Simões continued to perform in the 1880s, after her husband ran into financial difficulties after some unwise investments in London. In 1891 they returned to Rio de Janeiro, where her husband managed a theatre group and she acted. Back in Lisbon in 1893, they formed a group to perform at the Teatro da Rua dos Condes. Simões then moved to the D. Maria II National Theatre in Lisbon. She had hoped that her daughter Lucília could make her debut at this theatre but there was opposition to the idea. Instead, she went with her daughter to Coimbra, rehearsing her for a successful debut. She then had a disagreement with the management of the D. Maria II National Theatre, with her contract being terminated in January 1895.
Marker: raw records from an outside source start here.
/-- A return from a mode whose SPSR permits it completes. -/
theorem State.exceptionReturn_of_permitted {s : State} {md : Mode} (hmode : s.mode = some md)
    (hperm : s.returnPermitted (s.spsr.get md) = true) :
    ∃ t, s.exceptionReturn = .next t ∧ t.pstate = returnPState s.cfg s.pstate (s.spsr.get md) ∧ t.x = s.x ∧ t.mem = s.mem := by
  unfold State.exceptionReturn
  simp only [hmode, hperm, if_true]
  exact ⟨_, rfl, rfl, rfl, rfl⟩

/-- A return from what an entry saved gives back a reachable PSTATE: what the return keeps, the entry kept. -/
theorem returnPState_entryPState {c : Config} {p : PState} (h : pstateOk c p) (inp : Inputs) (exc : ExcKind) (target : Mode) :
    returnPState c (entryPState c inp exc target p) (savedPState p) = p := by
  obtain ⟨-, -, hj, -⟩ := h
  have hite {α : Type} (b : Bool) (x y : α) : (if b then x else if b then y else x) = x := by cases b <;> rfl
  simp only [returnPState, entryPState, savedPState, hite, ite_self, ← hj]

/-- Settles O40: the return reads the SPSR the entry wrote. -/
theorem returnRestoresPstate : Obligations.ReturnRestoresPstate := by
  intro s exc target hInv hperm
  have hsaved : (s.enterException exc target).spsr.get target = savedPState s.pstate := PerMode.get_set_same s.spsr target _
  have ⟨hok, hp, _⟩ := hInv
  obtain ⟨t, ht, hpstate, hx, hmem⟩ :=
    State.exceptionReturn_of_permitted (State.enterException_mode hok exc target) (by rwa [hsaved])
  refine ⟨t, ht, ?_, hx, hmem⟩
  rw [hpstate, hsaved]
  exact returnPState_entryPState hp s.inp exc target

/-! The fetch window -/

/-- The context a fetch records is the current one or an open old one. -/
theorem State.recordFetch_lastFetch (s : State) :
    s.recordFetch.lastFetch ∈ s.context :: s.stale ∧ (s.stale = [] → s.recordFetch.lastFetch = s.context) := by
  unfold State.recordFetch
  split
  next h => simp
  next old more h =>
    refine ⟨?_, fun hnil => by simp [hnil] at h⟩
    have hlt : s.freeWord.toNat % (more.length + 2) < (s.context :: old :: more).length := Nat.mod_lt _ (by omega)
    rw [h]
    change List.getD _ _ _ ∈ _
    rw [List.getD_eq_getElem _ _ hlt]
    exact List.getElem_mem hlt

/-- Settles O44: the three parts are the write of M by MSR and CPS, the choice of the fetch, and the entry's own condition. -/
theorem fetchWindow : Obligations.FetchWindow :=
  ⟨fun _ _ _ => exec_stale, State.recordFetch_lastFetch, fun _ _ _ h => if_pos h⟩

/-! An attempt that fetches -/

/-- Where nothing comes before the instruction a step fetches and decodes. -/
theorem step_of_fetch {s : State} (hquiet : s.deliverable = []) (hil : s.pstate.il = false)
    (huinj : (s.cfg.haveUINJ && s.pstate.uinj) = false) : s.admission = s.fetchDecode := by
  rw [State.admission_quiet hquiet, State.attempt, if_neg (Bool.eq_false_iff.1 hil), if_neg (Bool.eq_false_iff.1 huinj)]

/-- The advance of IT reads only IT and T of the state before. -/
theorem advanceIT_congr {s s' : State} (h : s'.pstate = s.pstate) (t : State) : advanceIT s' t = advanceIT s t := by
  unfold advanceIT; rw [h]

/-- Outside an IT block IT does not advance. -/
theorem advanceIT_of_it_zero {s : State} (h : s.pstate.it = 0) (t : State) : advanceIT s t = t :=
  if_neg fun ⟨_, hne, _⟩ => hne h

/-- Settles O56: the step is the fetch and decode, which refuses under the decoder's name. -/
theorem stepRefusesUndecodable : Obligations.StepRefusesUndecodable := by
  intro s a e hquiet hil huinj hfetch hdecode
  simp only [step, step_of_fetch hquiet hil huinj, State.fetchDecode, hfetch, hdecode]

/-- Settles O55: the step is the fetch and decode, and recording the fetch leaves the T and IT that the advance reads. -/
theorem stepRunsDecodedInstruction : Obligations.StepRunsDecodedInstruction := by
  intro s a i rest hquiet hil huinj hfetch hdecode
  have hstep : step s = endOutcome s.recordFetch (exec i s.recordFetch) := by
    simp only [step, step_of_fetch hquiet hil huinj, State.fetchDecode, hfetch, hdecode]
  obtain ⟨-, hpstate, -⟩ := s.recordFetch_keeps
  refine ⟨hstep, fun t ht => ?next, fun r hr => by rw [hstep, hr]; rfl, fun r hr => by rw [hstep, hr]; rfl, fun hnil => ?record⟩
  case next =>
    have hnext : step s = .next (advanceIT s t).nextInputs := by
      rw [hstep, ht, endOutcome, advanceIT_congr hpstate]
    exact ⟨fun hit => by rw [hnext, advanceIT_of_it_zero hit], hnext⟩
  case record => rw [State.recordFetch, hnil]

end Sys2Proof.Machine
end

section
/-! SUPPORT. MRS: the CPSR image bit by bit, and the value MRS reads above PL0 and at PL0 (10_state.md R38, R39;
40_cpsr_access.md R120, 92 D15). -/

namespace Sys2Proof.Machine

open Sys2Proof.Safety

/-- The CPSR image shows every field of PSTATE at its bit. -/
theorem cpsrRead_shows (c : Config) (p : PState) : showsCpsr c p (cpsrRead c p) := by
  refine ⟨?n, ?z, ?c, ?v, ?q, ?raz24, ?ssbs, ?pan, ?dit, ?raz20, ?ge, ?raz10, ?e, ?a, ?i, ?f, ?raz5, ?m4, ?m⟩
  case raz24 | ge | raz10 | m =>
    simp (disch := decide) only [cpsrRead, field_or, field_place, field_place_of_disjoint, field_placeBit_of_disjoint]
    simp
  all_goals
    simp (disch := decide) only [cpsrRead, bit_or, bit_placeBit_same, bit_placeBit_other, bit_place_of_disjoint]
    simp

/-- Fields that are equal show equal bits. -/
theorem bit_of_field_eq {n k w : Nat} {u v : BitVec n} (h : (field u k w : BitVec w) = field v k w) {j : Nat} (hk : k ≤ j)
    (hw : j < k + w) : bit u j = bit v j := by
  have hj := congrArg (bit · (j - k)) h
  simpa [bit_field, show j - k < w by omega, Nat.add_sub_cancel' hk] using hj

/-- Above PL0 MRS reads the CPSR image. -/
theorem State.mrsValue_of_privileged {s : State} (h : s.pl0 = false) : s.mrsValue = cpsrRead s.cfg s.pstate :=
  if_neg (Bool.eq_false_iff.1 h)

/-- The APSR mask has the APSR's bits. -/
theorem bit_apsrBits : ∀ k < 32, bit apsrBits k = apsrBit k := by decide

/-- At PL0 MRS reads the APSR's bits of the CPSR image and free bits. -/
theorem State.bit_mrsValue_of_user {s : State} (h : s.pl0 = true) {k : Nat} (hk : k < 32) :
    bit s.mrsValue k = if apsrBit k then bit (cpsrRead s.cfg s.pstate) k else bit s.freeWord k := by
  have hnot : bit (~~~apsrBits) k = !apsrBit k := by
    rw [← bit_apsrBits k hk]
    simp only [bit, BitVec.getLsbD_not, hk, decide_true, Bool.true_and]
  rw [State.mrsValue, if_pos h, bit_or, bit_and, bit_and, hnot, bit_apsrBits k hk]
  cases apsrBit k <;> simp

/-- An MRS completes, and reads where it passes. -/
theorem exec_mrs_reads {i : Instr} {s : State} {passed : Bool} {rd : Reg} {P : Word → Prop}
    (hi : exec i s = .next ((if passed then s.readCpsrInto rd else s).advance 4)) (hP : P s.mrsValue) :
    ∃ t, exec i s = .next t ∧ t.pc = s.pc + 4 ∧ if passed then P (t.readReg rd) else t = s.advance 4 := by
  refine ⟨_, hi, ?_⟩
  cases passed with
  | false => exact ⟨rfl, rfl⟩
  | true =>
    refine ⟨congrArg (· + 4) (s.readCpsrInto_pc rd), ?_⟩
    rw [if_pos rfl]
    exact (s.readCpsrInto_readReg rd).symm ▸ hP

/-- Settles O17: above PL0 the value read is the CPSR image. -/
theorem mrsReadsCpsr : Obligations.MrsReadsCpsr := by
  intro s cond rd hpriv
  have hshows : showsCpsr s.cfg s.pstate s.mrsValue := by
    rw [State.mrsValue_of_privileged hpriv]
    exact cpsrRead_shows s.cfg s.pstate
  exact ⟨exec_mrs_reads rfl hshows, exec_mrs_reads rfl hshows⟩

/-- Settles O18: at PL0 the APSR's bits are those of the CPSR image, the others free. -/
theorem mrsAtUserReadsApsr : Obligations.MrsAtUserReadsApsr := by
  intro s cond rd hpl shows
  have hvalue : shows s.mrsValue := by
    have hbit {k : Nat} (hk : k < 32) := State.bit_mrsValue_of_user hpl hk
    obtain ⟨hn, hz, hc, hv, hq, -, -, -, -, -, hge, -⟩ := cpsrRead_shows s.cfg s.pstate
    refine ⟨(hbit (by decide)).trans hn, (hbit (by decide)).trans hz, (hbit (by decide)).trans hc,
      (hbit (by decide)).trans hv, (hbit (by decide)).trans hq, ?ge, fun k hk hfree => ?free⟩
    case ge =>
      refine (eq_of_bit fun j hj => ?_).trans hge
      have hapsr : apsrBit (16 + j) = true := by simp [apsrBit]; omega
      rw [bit_field, bit_field, hbit (by omega), if_pos hapsr]
    case free => rw [hbit hk, if_neg (Bool.eq_false_iff.1 hfree)]
  exact ⟨exec_mrs_reads rfl hvalue, exec_mrs_reads rfl hvalue⟩

/-- Settles O19: MRS reads the CPSR into Rd or does nothing, and moves the pc. -/
theorem mrsFrame : Obligations.MrsFrame := by
  intro s t cond rd h
  obtain ⟨passed, rfl⟩ : ∃ passed : Bool, t = (if passed then s.readCpsrInto rd else s).advance 4 := by
    rcases h with h | h
    · exact ⟨conditionPassed cond s.pstate, (Host.Outcome.next.inj h).symm⟩
    · exact ⟨itPassed s.pstate, (Host.Outcome.next.inj h).symm⟩
  cases passed with
  | false => exact ⟨rfl, fun _ _ => rfl, ⟨rfl, rfl, fun _ => rfl, rfl, rfl, rfl⟩, rfl, rfl⟩
  | true =>
    obtain ⟨⟨hcfg, hspsr, hmem, henv, hpending, hlast, -⟩, hpstate, hinp, hstale⟩ := s.readCpsrInto_keeps rd
    exact ⟨hpstate, fun r hr => s.readCpsrInto_readReg_other rd r hr,
      ⟨hcfg, hspsr, fun a => congrArg (Memory.read · a) hmem, henv, hpending, hlast⟩, hinp, hstale⟩

end Sys2Proof.Machine
end

section
/-! SUPPORT. MSR: the CPSR write field by field, the constant of MSR (immediate), and which values of M it refuses
(40_cpsr_access.md R123, R127). -/

namespace Sys2Proof.Machine

open Sys2Proof.Safety

/-- The write of M that a CPSR write makes: above PL0, with the c lane. -/
theorem State.cpsrWrite_mode (s : State) (v : Word) (mask : BitVec 4) :
    if bit mask 0 = true ∧ s.pl0 = false then modeWritten s (s.cpsrWrite v mask) (field v 0 5)
    else modeKept s (s.cpsrWrite v mask) := by
  have hlane : (laneC mask && !s.pl0) = true ↔ bit mask 0 = true ∧ s.pl0 = false := by simp [laneC]
  split
  next h =>
    rw [State.cpsrWrite_eq, if_pos (hlane.2 h)]
    exact State.writeMode_modeWritten { s with pstate := cpsrWriteFields s.cfg (!s.pl0) v mask s.pstate } (field v 0 5)
  next h =>
    rw [State.cpsrWrite_eq, if_neg (mt hlane.1 h)]
    exact ⟨rfl, rfl⟩

/-- A CPSR write writes the lanes and no field beside them but M and IL. -/
theorem State.cpsrWrite_pstate_frame (s : State) (v : Word) (mask : BitVec 4) :
    ∃ m il, (s.cpsrWrite v mask).pstate = { cpsrWriteFields s.cfg (!s.pl0) v mask s.pstate with m := m, il := il } := by
  rw [State.cpsrWrite_eq]
  split
  · exact ⟨_, _, State.writeMode_pstate_frame _ _⟩
  · exact ⟨_, _, rfl⟩

/-- The CPSR write leaves every field of PSTATE as 40_cpsr_access.md R123 says. -/
theorem State.cpsrWrite_cpsrWritten (s : State) (v : Word) (mask : BitVec 4) :
    cpsrWritten s (s.cpsrWrite v mask) v mask := by
  have hmode := s.cpsrWrite_mode v mask
  obtain ⟨m, il, hp⟩ := s.cpsrWrite_pstate_frame v mask
  refine ⟨?n, ?z, ?c, ?v, ?q, ?ssbs, ?pan, ?dit, ?ge, ?e, ?a, ?i, ?f, ?hidden, hmode⟩
  case hidden => rw [sameHidden, hp]; exact ⟨rfl, rfl, rfl, rfl⟩
  case n | z | c | v | q | ge => rw [hp]; rfl
  all_goals simp [hp, cpsrWriteFields, laneS, laneX, laneC, and_assoc]

/-- Whether a write of `v` under a mask is one of an illegal change of M: it includes the c lane above PL0 (44 R194). -/
def illegalWrite (s : State) (v : Word) (mask : BitVec 4) : Bool :=
  bit mask 0 && !s.pl0 && illegalModeChange s.cfg s.inp s.pstate.m (field v 0 5)

/-- IL after a CPSR write. -/
theorem State.cpsrWrite_il (s : State) (v : Word) (mask : BitVec 4) :
    (s.cpsrWrite v mask).pstate.il = (s.pstate.il || illegalWrite s v mask) := by
  have hmode := s.cpsrWrite_mode v mask
  simp only [modeWritten, modeKept, illegalWrite] at hmode ⊢
  split at hmode
  next h =>
    obtain ⟨hc, hpl⟩ := h
    split at hmode <;> simp [*]
  next h =>
    rw [hmode.2]
    cases hc : bit mask 0 <;> cases hpl : s.pl0 <;> simp_all

/-- An MSR completes, and writes the CPSR where it passes. -/
theorem exec_msr_writes {i : Instr} {s : State} {passed : Bool} {v : Word} {mask : BitVec 4}
    (hi : exec i s = .next ((if passed then s.cpsrWrite v mask else s).advance 4)) :
    ∃ t, exec i s = .next t ∧ t.pc = s.pc + 4 ∧ if passed then cpsrWritten s t v mask else t = s.advance 4 := by
  refine ⟨_, hi, ?_⟩
  cases passed with
  | false => exact ⟨rfl, rfl⟩
  | true => exact ⟨congrArg (· + 4) (s.cpsrWrite_pc v mask), s.cpsrWrite_cpsrWritten v mask⟩

/-- Settles O22: both forms run the CPSR write of Rn. -/
theorem msrRegisterWritesLanes : Obligations.MsrRegisterWritesLanes :=
  fun _ _ _ _ => ⟨exec_msr_writes rfl, exec_msr_writes rfl⟩

/-- The constant of MSR (immediate) is the low 8 bits of imm12 rotated right by twice its upper 4 (30_encoding.md R111). -/
theorem expandImm12_eq (imm12 : BitVec 12) :
    expandImm12 imm12 = ((imm12.setWidth 8).setWidth 32).rotateRight (2 * (imm12.toNat / 256)) := by
  have hlow : place 32 (field imm12 0 8) 0 = (imm12.setWidth 8).setWidth 32 := by
    rw [place, field, BitVec.shiftLeft_zero, ← BitVec.setWidth_eq_extractLsb' (x := imm12) (by decide)]
  have hhigh : (field imm12 8 4).toNat = imm12.toNat / 256 := by
    have := imm12.isLt
    simp [field, Nat.shiftRight_eq_div_pow]
    omega
  rw [expandImm12, hlow, hhigh]

/-- Settles O23: the constant is that of `expandImm12`. -/
theorem msrImmediateWritesLanes : Obligations.MsrImmediateWritesLanes := by
  intro s cond mask imm12
  rw [← expandImm12_eq]
  exact exec_msr_writes rfl

/-! The hidden fields -/

/-- The CPSR bits that are no field's read 0. -/
theorem cpsrRead_raz (c : Config) (p : PState) :
    ∀ k ∈ [26, 25, 24, 20, 15, 14, 13, 12, 11, 10, 5], bit (cpsrRead c p) k = false := by
  simp (disch := decide) only [List.forall_mem_cons, List.not_mem_nil, cpsrRead, bit_or, bit_placeBit_other,
    bit_place_of_disjoint]
  simp

/-- An MSR completes, writes none of the hidden fields, and sets IL where it passes and writes an illegal M. -/
theorem exec_msr_hidden {i : Instr} {s : State} {passed : Bool} {v : Word} {mask : BitVec 4}
    (hi : exec i s = .next ((if passed then s.cpsrWrite v mask else s).advance 4)) :
    ∃ t, exec i s = .next t ∧ sameHidden s t ∧ t.pstate.il = (s.pstate.il || (passed && illegalWrite s v mask)) := by
  refine ⟨_, hi, ?_⟩
  cases passed with
  | false => exact ⟨⟨rfl, rfl, rfl, rfl⟩, (Bool.or_false _).symm⟩
  | true =>
    obtain ⟨-, -, -, -, -, -, -, -, -, -, -, -, -, hhidden, -⟩ := s.cpsrWrite_cpsrWritten v mask
    exact ⟨hhidden, s.cpsrWrite_il v mask⟩

/-- Settles O20: the CPSR image reads none of the hidden fields, and the CPSR write writes none but IL. -/
theorem hiddenFieldsHaveNoCpsrAccess : Obligations.HiddenFieldsHaveNoCpsrAccess := by
  refine ⟨?mrs, fun s cond mask rn imm12 => ⟨exec_msr_hidden rfl, exec_msr_hidden rfl, exec_msr_hidden rfl⟩⟩
  intro s il j t uinj it cond rd s' raz
  have hsame : (s.readCpsrInto rd).readReg rd = (s'.readCpsrInto rd).readReg rd := by
    rw [s.readCpsrInto_readReg, s'.readCpsrInto_readReg]
    rfl
  have hraz (hpriv : s.pl0 = false) : raz ((s.readCpsrInto rd).readReg rd) := by
    rw [s.readCpsrInto_readReg, State.mrsValue_of_privileged hpriv]
    exact cpsrRead_raz s.cfg s.pstate
  refine ⟨⟨_, _, rfl, rfl, ?a32, ?a32raz⟩, fun hpass hpass' => ⟨_, _, rfl, rfl, ?t32, ?t32raz⟩⟩
  case a32 =>
    have hcond : conditionPassed cond s'.pstate = conditionPassed cond s.pstate := rfl
    rw [hcond]
    cases conditionPassed cond s.pstate with
    | false => rfl
    | true => exact hsame
  case a32raz =>
    intro hpass hpriv
    rw [if_pos hpass]
    exact hraz hpriv
  case t32 =>
    rw [if_pos hpass, if_pos hpass']
    exact hsame
  case t32raz =>
    intro hpriv
    rw [if_pos hpass]
    exact hraz hpriv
In the same year she formed the Lucinda Simões-Cristiano de Sousa Company, which began to perform at the Teatro da Rua dos Condes, with her daughter among the actors in the company. The plays were always extravagantly staged and one in particular, Madame Sans-Gêne, led to considerable losses. By this time separated from her husband, who died in 1900, Simões then toured Brazil again. Returning to Portugal, she and her daughter were hired by the Viscount de S. Luiz Braga to perform at the Teatro D. Amélia. Among other plays, they performed La Dame de chez Maxim, a farce by Georges Feydeau and A Doll's House by Henrik Ibsen. Later, by popular pressure, she returned to the D. Maria II National Theatre, performing Le Bourgeois gentilhomme by Molière, among other plays.
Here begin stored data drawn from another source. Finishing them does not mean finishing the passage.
/-! ### The Feed Receiver (chapter 3) -/

/-- The frame assembler. BODY and CHECK may be holding one sync character (R42). -/
inductive Assembler where
  | hunt
  | firstSync
  | synced
  /-- BODY: the length, the characters taken so far, and whether a sync is held. -/
  | body (length : Nat) (got : Text) (held : Bool)
  /-- CHECK: the whole body, the high-order check character once taken, and whether a sync is held. -/
  | check (got : Text) (high : Option Byte) (held : Bool)
deriving DecidableEq, Repr

/-- A checked frame: its body and its two check characters (R198). -/
structure Frame where
  body : Text
  checkHigh : Byte
  checkLow : Byte
deriving DecidableEq, Repr

/-- The feed state (R57, R58). -/
inductive FeedState where
  | live
  | quiet
deriving DecidableEq, Repr

/-- A message in the through queue or in transmission on Feed Through (R61). -/
structure ThroughEntry where
  frame : Frame
  /-- The serial of the frame's check; a RESTART removes entries checked before it (R66). -/
  serial : Nat
  /-- It waited when the through switch was turned off, and is discarded at the head (R63). -/
  doomed : Bool
deriving DecidableEq, Repr

/-- The data messages the Issue Table takes: the six types of R46 and the alternate print. -/
inductive DataKind where
  | heartbeat
  | trade
  | quote
  | issueStatus
  | correction
  | market
  | alternate
deriving DecidableEq, Repr

/-- How a message in the hand-over queue was sorted (R46, R49). -/
inductive Sorted where
  | data (kind : DataKind)
  | control (addressed : Bool)
deriving DecidableEq, Repr

/-- A message in the hand-over queue (R54), with the serial of its frame's check. -/
structure Handed where
  sorted : Sorted
  body : Text
  serial : Nat
deriving DecidableEq, Repr

/-- The nine counters of the Feed Receiver (R64). -/
structure FeedCounts where
  received : Nat
  checkFailure : Nat
  gap : Nat
  refused : Nat
  discarded : Nat
  malformed : Nat
  quiet : Nat
  throughLoss : Nat
  handOverLoss : Nat
deriving DecidableEq, Repr

/-- The Feed Receiver (R65). -/
structure FeedReceiver where
  assembler : Assembler
  /-- The expected sequence number, without meaning while the lock is clear (R51). -/
  expected : Byte
  lock : Bool
  /-- The silence timer: none while stopped, else the centiseconds left (R56). -/
  silence : Option Nat
  feedState : FeedState
  through : List ThroughEntry
  transmitting : Option ThroughEntry
  handOver : List Handed
  counts : FeedCounts
  /-- How many frames have been checked; the model's own (log 20). -/
  serial : Nat
deriving DecidableEq, Repr

/-! ### The Tape Channels (chapter 4) -/

/-- The suffix of a PRINT (R68). -/
inductive Suffix where
  | none
  | star
  | hash
deriving DecidableEq, Repr

/-- What a tape entry shows (R68): a PRINT, one of the four markers, or a FLASH. -/
inductive TapeItem where
  | print (issue : Nat) (symbol : Text) (denom : Nat) (price : Nat) (volume : Nat) (suffix : Suffix)
  | halt (issue : Nat) (symbol : Text)
  | resume (issue : Nat) (symbol : Text)
  | corr (issue : Nat) (symbol : Text) (denom : Nat) (price : Nat)
  | quiet
  | flash
deriving DecidableEq, Repr

/-- A queued tape entry: its item, its arrival and its length in the backlog sum (R68). -/
structure TapeEntry where
  item : TapeItem
  arrival : BitVec 32
  counted : Nat
deriving DecidableEq, Repr

/-- The entry in emission: its rendered characters and how many have been sent (R79). -/
structure Emission where
  text : Text
  sent : Nat
deriving DecidableEq, Repr

/-- A threshold as it was loaded: a value and a scale code, 0 for 1 cs to 3 for 1,000 cs (R84, R200). -/
structure Threshold where
  value : Nat
  scale : Nat
deriving DecidableEq, Repr

/-- The six thresholds (R84). -/
structure Thresholds where
  up1 : Threshold
  up2 : Threshold
  up3 : Threshold
  down1 : Threshold
  down2 : Threshold
  down3 : Threshold
deriving DecidableEq, Repr

/-- The parameters SET TAPE loads (R87). -/
structure TapeParams where
  normal : Nat
  rush : Nat
  thresholds : Thresholds
  block : Nat
  minimum : Nat
  interval : Nat
deriving DecidableEq, Repr

/-- The thresholds, block size and minimum in use (R88). -/
structure TapeWorking where
  thresholds : Thresholds
  block : Nat
  minimum : Nat
deriving DecidableEq, Repr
Simões continued to work in the Lisbon theatre in the 1910s, and also toured the Alentejo and Algarve regions of Portugal. In 1921 she appeared at the Teatro Politeama, performing Oscar Wilde's A Woman of No Importance. In 1922 she published an autobiography, titled Memórias:factos e impressões. In 1924 she went on a tour to Madrid and Barcelona. When not acting, she worked as a teacher at Lisbon's National Conservancy. She retired from the stage for health reasons in 1926, celebrating her career with a large party at the Teatro da Trindade in Lisbon. Lucinda Simões died on 21 May 1928.

==Honours and awards==
- Simões was decorated with the Ancient, Most Noble and Enlightened Military Order of Saint James of the Sword of Scientific, Literary and Artistic Merit of Portugal.
- She received a Gold Medal from the School of Arts and Crafts of Rio de Janeiro.
- In Portugal, her name is part of the toponymy of Barreiro, Lisbon and Seixal.
- A theatrical award was named after her. Winners have included Palmira Bastos and Laura Alves.